The devil, here a black, thorny-spined dog, is conjured by the desperate old woman — “’Tis all one to be a witch as to be counted one” — enabling her to gain revenge, including disrupting a morris dance, turning it into an hilarious, demented bacchanal and leading one of her main bugbears on a sexual wild goose chase ending in a dousing in the river.
Meanwhile more serious devilish influences are at play as social pressures force well intentioned Frank Thorney into a downward spiral to destruction.
Doran is splendidly served by outstanding performances from Eileen Atkins, resilient against all the odds, as Mother Sawyer, Ian Bonar as an increasingly entrapped Frank and Jay Simpson as a gleefully menacing canine devil.

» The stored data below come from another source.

/-! ### modKeys -/

@[simp] theorem modKeys_pending (f : KeyState → KeyState) (s : State) : (modKeys f s).pending = s.pending := rfl
@[simp] theorem modKeys_now (f : KeyState → KeyState) (s : State) : (modKeys f s).now = s.now := rfl
@[simp] theorem modKeys_out (f : KeyState → KeyState) (s : State) : (modKeys f s).out = s.out := rfl
@[simp] theorem modKeys_free (f : KeyState → KeyState) (s : State) : (modKeys f s).free = s.free := rfl
@[simp] theorem modKeys_host (f : KeyState → KeyState) (s : State) : (modKeys f s).host = s.host := rfl
@[simp] theorem modKeys_mode (f : KeyState → KeyState) (s : State) : (modKeys f s).mode = s.mode := rfl
@[simp] theorem modKeys_cfg (f : KeyState → KeyState) (s : State) : (modKeys f s).cfg = s.cfg := rfl
@[simp] theorem modKeys_jobs (f : KeyState → KeyState) (s : State) : (modKeys f s).jobs = s.jobs := rfl
@[simp] theorem modKeys_fw (f : KeyState → KeyState) (s : State) : (modKeys f s).fw = s.fw := rfl
@[simp] theorem modKeys_fuses (f : KeyState → KeyState) (s : State) : (modKeys f s).fuses = s.fuses := rfl
@[simp] theorem modKeys_compat (f : KeyState → KeyState) (s : State) : (modKeys f s).compat = s.compat := rfl
@[simp] theorem modKeys_power (f : KeyState → KeyState) (s : State) : (modKeys f s).power = s.power := rfl
@[simp] theorem modKeys_time (f : KeyState → KeyState) (s : State) : (modKeys f s).time = s.time := rfl
@[simp] theorem modKeys_chord (f : KeyState → KeyState) (s : State) : (modKeys f s).chord = s.chord := rfl
@[simp] theorem modKeys_store (f : KeyState → KeyState) (s : State) : (modKeys f s).store = s.store := rfl
@[simp] theorem modKeys_integ (f : KeyState → KeyState) (s : State) : (modKeys f s).integ = s.integ := rfl
@[simp] theorem modKeys_sw (f : KeyState → KeyState) (s : State) : (modKeys f s).sw = s.sw := rfl
@[simp] theorem modKeys_keys (f : KeyState → KeyState) (s : State) : (modKeys f s).keys = f s.keys := rfl
@[simp] theorem modKeys_mesh (f : KeyState → KeyState) (s : State) : (modKeys f s).mesh = s.mesh := rfl
@[simp] theorem modKeys_radio (f : KeyState → KeyState) (s : State) : (modKeys f s).radio = s.radio := rfl
@[simp] theorem modKeys_ctr (f : KeyState → KeyState) (s : State) : (modKeys f s).ctr = s.ctr := rfl

/-! ### modMesh -/

@[simp] theorem modMesh_pending (f : MeshState → MeshState) (s : State) : (modMesh f s).pending = s.pending := rfl
@[simp] theorem modMesh_now (f : MeshState → MeshState) (s : State) : (modMesh f s).now = s.now := rfl
@[simp] theorem modMesh_out (f : MeshState → MeshState) (s : State) : (modMesh f s).out = s.out := rfl
@[simp] theorem modMesh_free (f : MeshState → MeshState) (s : State) : (modMesh f s).free = s.free := rfl
@[simp] theorem modMesh_host (f : MeshState → MeshState) (s : State) : (modMesh f s).host = s.host := rfl
@[simp] theorem modMesh_mode (f : MeshState → MeshState) (s : State) : (modMesh f s).mode = s.mode := rfl
@[simp] theorem modMesh_cfg (f : MeshState → MeshState) (s : State) : (modMesh f s).cfg = s.cfg := rfl
@[simp] theorem modMesh_jobs (f : MeshState → MeshState) (s : State) : (modMesh f s).jobs = s.jobs := rfl
@[simp] theorem modMesh_fw (f : MeshState → MeshState) (s : State) : (modMesh f s).fw = s.fw := rfl
@[simp] theorem modMesh_fuses (f : MeshState → MeshState) (s : State) : (modMesh f s).fuses = s.fuses := rfl
@[simp] theorem modMesh_compat (f : MeshState → MeshState) (s : State) : (modMesh f s).compat = s.compat := rfl
@[simp] theorem modMesh_power (f : MeshState → MeshState) (s : State) : (modMesh f s).power = s.power := rfl
@[simp] theorem modMesh_time (f : MeshState → MeshState) (s : State) : (modMesh f s).time = s.time := rfl
@[simp] theorem modMesh_chord (f : MeshState → MeshState) (s : State) : (modMesh f s).chord = s.chord := rfl
@[simp] theorem modMesh_store (f : MeshState → MeshState) (s : State) : (modMesh f s).store = s.store := rfl
@[simp] theorem modMesh_integ (f : MeshState → MeshState) (s : State) : (modMesh f s).integ = s.integ := rfl
@[simp] theorem modMesh_sw (f : MeshState → MeshState) (s : State) : (modMesh f s).sw = s.sw := rfl
@[simp] theorem modMesh_keys (f : MeshState → MeshState) (s : State) : (modMesh f s).keys = s.keys := rfl
@[simp] theorem modMesh_mesh (f : MeshState → MeshState) (s : State) : (modMesh f s).mesh = f s.mesh := rfl
@[simp] theorem modMesh_radio (f : MeshState → MeshState) (s : State) : (modMesh f s).radio = s.radio := rfl
@[simp] theorem modMesh_ctr (f : MeshState → MeshState) (s : State) : (modMesh f s).ctr = s.ctr := rfl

Dafydd Llyr Thomas carries the comedy with a Bottom-like performance as the leader of the local morris men and the character who finally chases off the devil.
The play, unlike others in the series, gains from a period rather than a modernised setting, registering its relevance to our own age by the playwrights’ surprisingly modern take on the witchcraft issue in Mother Sawyer’s powerful denunciation of her accusers and the real witches of an exploitative society.